[[ PROVIDED DATA open ]]
-- ==== Sys2Proof/Laws/State.lean ====
section
/-! SUPPORT. Which fields each update of State leaves as they are: one lemma per field per update. -/

namespace Sys2Proof.Machine

/-! ## modWindow -/

@[simp] theorem modWindow_pending (s : State) (w : Fin 96) (f : Window → Window) : (s.modWindow w f).pending = s.pending := rfl
@[simp] theorem modWindow_freeDraws (s : State) (w : Fin 96) (f : Window → Window) : (s.modWindow w f).freeDraws = s.freeDraws := rfl
@[simp] theorem modWindow_phase (s : State) (w : Fin 96) (f : Window → Window) : (s.modWindow w f).phase = s.phase := rfl
@[simp] theorem modWindow_straps (s : State) (w : Fin 96) (f : Window → Window) : (s.modWindow w f).straps = s.straps := rfl
@[simp] theorem modWindow_clock (s : State) (w : Fin 96) (f : Window → Window) : (s.modWindow w f).clock = s.clock := rfl
@[simp] theorem modWindow_msPhase (s : State) (w : Fin 96) (f : Window → Window) : (s.modWindow w f).msPhase = s.msPhase := rfl
@[simp] theorem modWindow_flash (s : State) (w : Fin 96) (f : Window → Window) : (s.modWindow w f).flash = s.flash := rfl
@[simp] theorem modWindow_tables (s : State) (w : Fin 96) (f : Window → Window) : (s.modWindow w f).tables = s.tables := rfl
@[simp] theorem modWindow_nv (s : State) (w : Fin 96) (f : Window → Window) : (s.modWindow w f).nv = s.nv := rfl
@[simp] theorem modWindow_points (s : State) (w : Fin 96) (f : Window → Window) : (s.modWindow w f).points = s.points := rfl
@[simp] theorem modWindow_entries (s : State) (w : Fin 96) (f : Window → Window) : (s.modWindow w f).entries = s.entries := rfl
@[simp] theorem modWindow_scanners (s : State) (w : Fin 96) (f : Window → Window) : (s.modWindow w f).scanners = s.scanners := rfl
@[simp] theorem modWindow_inputs (s : State) (w : Fin 96) (f : Window → Window) : (s.modWindow w f).inputs = s.inputs := rfl
@[simp] theorem modWindow_mode (s : State) (w : Fin 96) (f : Window → Window) : (s.modWindow w f).mode = s.mode := rfl
@[simp] theorem modWindow_lampTest (s : State) (w : Fin 96) (f : Window → Window) : (s.modWindow w f).lampTest = s.lampTest := rfl
@[simp] theorem modWindow_horn (s : State) (w : Fin 96) (f : Window → Window) : (s.modWindow w f).horn = s.horn := rfl
@[simp] theorem modWindow_groups (s : State) (w : Fin 96) (f : Window → Window) : (s.modWindow w f).groups = s.groups := rfl
@[simp] theorem modWindow_channels (s : State) (w : Fin 96) (f : Window → Window) : (s.modWindow w f).channels = s.channels := rfl
@[simp] theorem modWindow_coils (s : State) (w : Fin 96) (f : Window → Window) : (s.modWindow w f).coils = s.coils := rfl
@[simp] theorem modWindow_lamps (s : State) (w : Fin 96) (f : Window → Window) : (s.modWindow w f).lamps = s.lamps := rfl
@[simp] theorem modWindow_health (s : State) (w : Fin 96) (f : Window → Window) : (s.modWindow w f).health = s.health := rfl
@[simp] theorem modWindow_selection (s : State) (w : Fin 96) (f : Window → Window) : (s.modWindow w f).selection = s.selection := rfl
@[simp] theorem modWindow_field (s : State) (w : Fin 96) (f : Window → Window) : (s.modWindow w f).field = s.field := rfl
@[simp] theorem modWindow_station (s : State) (w : Fin 96) (f : Window → Window) : (s.modWindow w f).station = s.station := rfl
@[simp] theorem modWindow_reports (s : State) (w : Fin 96) (f : Window → Window) : (s.modWindow w f).reports = s.reports := rfl
@[simp] theorem modWindow_lost (s : State) (w : Fin 96) (f : Window → Window) : (s.modWindow w f).lost = s.lost := rfl
@[simp] theorem modWindow_management (s : State) (w : Fin 96) (f : Window → Window) : (s.modWindow w f).management = s.management := rfl

/-! ## modGroup -/

@[simp] theorem modGroup_pending (s : State) (g : Fin 8) (f : FoGroup → FoGroup) : (s.modGroup g f).pending = s.pending := rfl
@[simp] theorem modGroup_freeDraws (s : State) (g : Fin 8) (f : FoGroup → FoGroup) : (s.modGroup g f).freeDraws = s.freeDraws := rfl
@[simp] theorem modGroup_phase (s : State) (g : Fin 8) (f : FoGroup → FoGroup) : (s.modGroup g f).phase = s.phase := rfl
@[simp] theorem modGroup_straps (s : State) (g : Fin 8) (f : FoGroup → FoGroup) : (s.modGroup g f).straps = s.straps := rfl
@[simp] theorem modGroup_clock (s : State) (g : Fin 8) (f : FoGroup → FoGroup) : (s.modGroup g f).clock = s.clock := rfl
@[simp] theorem modGroup_msPhase (s : State) (g : Fin 8) (f : FoGroup → FoGroup) : (s.modGroup g f).msPhase = s.msPhase := rfl
@[simp] theorem modGroup_flash (s : State) (g : Fin 8) (f : FoGroup → FoGroup) : (s.modGroup g f).flash = s.flash := rfl
@[simp] theorem modGroup_tables (s : State) (g : Fin 8) (f : FoGroup → FoGroup) : (s.modGroup g f).tables = s.tables := rfl
@[simp] theorem modGroup_nv (s : State) (g : Fin 8) (f : FoGroup → FoGroup) : (s.modGroup g f).nv = s.nv := rfl
@[simp] theorem modGroup_points (s : State) (g : Fin 8) (f : FoGroup → FoGroup) : (s.modGroup g f).points = s.points := rfl
@[simp] theorem modGroup_entries (s : State) (g : Fin 8) (f : FoGroup → FoGroup) : (s.modGroup g f).entries = s.entries := rfl
@[simp] theorem modGroup_scanners (s : State) (g : Fin 8) (f : FoGroup → FoGroup) : (s.modGroup g f).scanners = s.scanners := rfl
@[simp] theorem modGroup_inputs (s : State) (g : Fin 8) (f : FoGroup → FoGroup) : (s.modGroup g f).inputs = s.inputs := rfl
@[simp] theorem modGroup_mode (s : State) (g : Fin 8) (f : FoGroup → FoGroup) : (s.modGroup g f).mode = s.mode := rfl
@[simp] theorem modGroup_windows (s : State) (g : Fin 8) (f : FoGroup → FoGroup) : (s.modGroup g f).windows = s.windows := rfl
@[simp] theorem modGroup_lampTest (s : State) (g : Fin 8) (f : FoGroup → FoGroup) : (s.modGroup g f).lampTest = s.lampTest := rfl
@[simp] theorem modGroup_horn (s : State) (g : Fin 8) (f : FoGroup → FoGroup) : (s.modGroup g f).horn = s.horn := rfl
@[simp] theorem modGroup_channels (s : State) (g : Fin 8) (f : FoGroup → FoGroup) : (s.modGroup g f).channels = s.channels := rfl
@[simp] theorem modGroup_coils (s : State) (g : Fin 8) (f : FoGroup → FoGroup) : (s.modGroup g f).coils = s.coils := rfl
@[simp] theorem modGroup_lamps (s : State) (g : Fin 8) (f : FoGroup → FoGroup) : (s.modGroup g f).lamps = s.lamps := rfl
@[simp] theorem modGroup_health (s : State) (g : Fin 8) (f : FoGroup → FoGroup) : (s.modGroup g f).health = s.health := rfl
@[simp] theorem modGroup_selection (s : State) (g : Fin 8) (f : FoGroup → FoGroup) : (s.modGroup g f).selection = s.selection := rfl
@[simp] theorem modGroup_field (s : State) (g : Fin 8) (f : FoGroup → FoGroup) : (s.modGroup g f).field = s.field := rfl
@[simp] theorem modGroup_station (s : State) (g : Fin 8) (f : FoGroup → FoGroup) : (s.modGroup g f).station = s.station := rfl
@[simp] theorem modGroup_reports (s : State) (g : Fin 8) (f : FoGroup → FoGroup) : (s.modGroup g f).reports = s.reports := rfl
@[simp] theorem modGroup_lost (s : State) (g : Fin 8) (f : FoGroup → FoGroup) : (s.modGroup g f).lost = s.lost := rfl
@[simp] theorem modGroup_management (s : State) (g : Fin 8) (f : FoGroup → FoGroup) : (s.modGroup g f).management = s.management := rfl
[[ PROVIDED DATA closed ]]
▶ WHAT THE TASK ASKS: Among the records above, extract exactly the lines from the line with "g f).points = s.points := rfl" to the line with "g f).scanners = s.scanners := rfl", both lines included, and leave out the rest.

▶ THE ANSWER:
@[simp] theorem modGroup_points (s : State) (g : Fin 8) (f : FoGroup → FoGroup) : (s.modGroup g f).points = s.points := rfl
@[simp] theorem modGroup_entries (s : State) (g : Fin 8) (f : FoGroup → FoGroup) : (s.modGroup g f).entries = s.entries := rfl
@[simp] theorem modGroup_scanners (s : State) (g : Fin 8) (f : FoGroup → FoGroup) : (s.modGroup g f).scanners = s.scanners := rfl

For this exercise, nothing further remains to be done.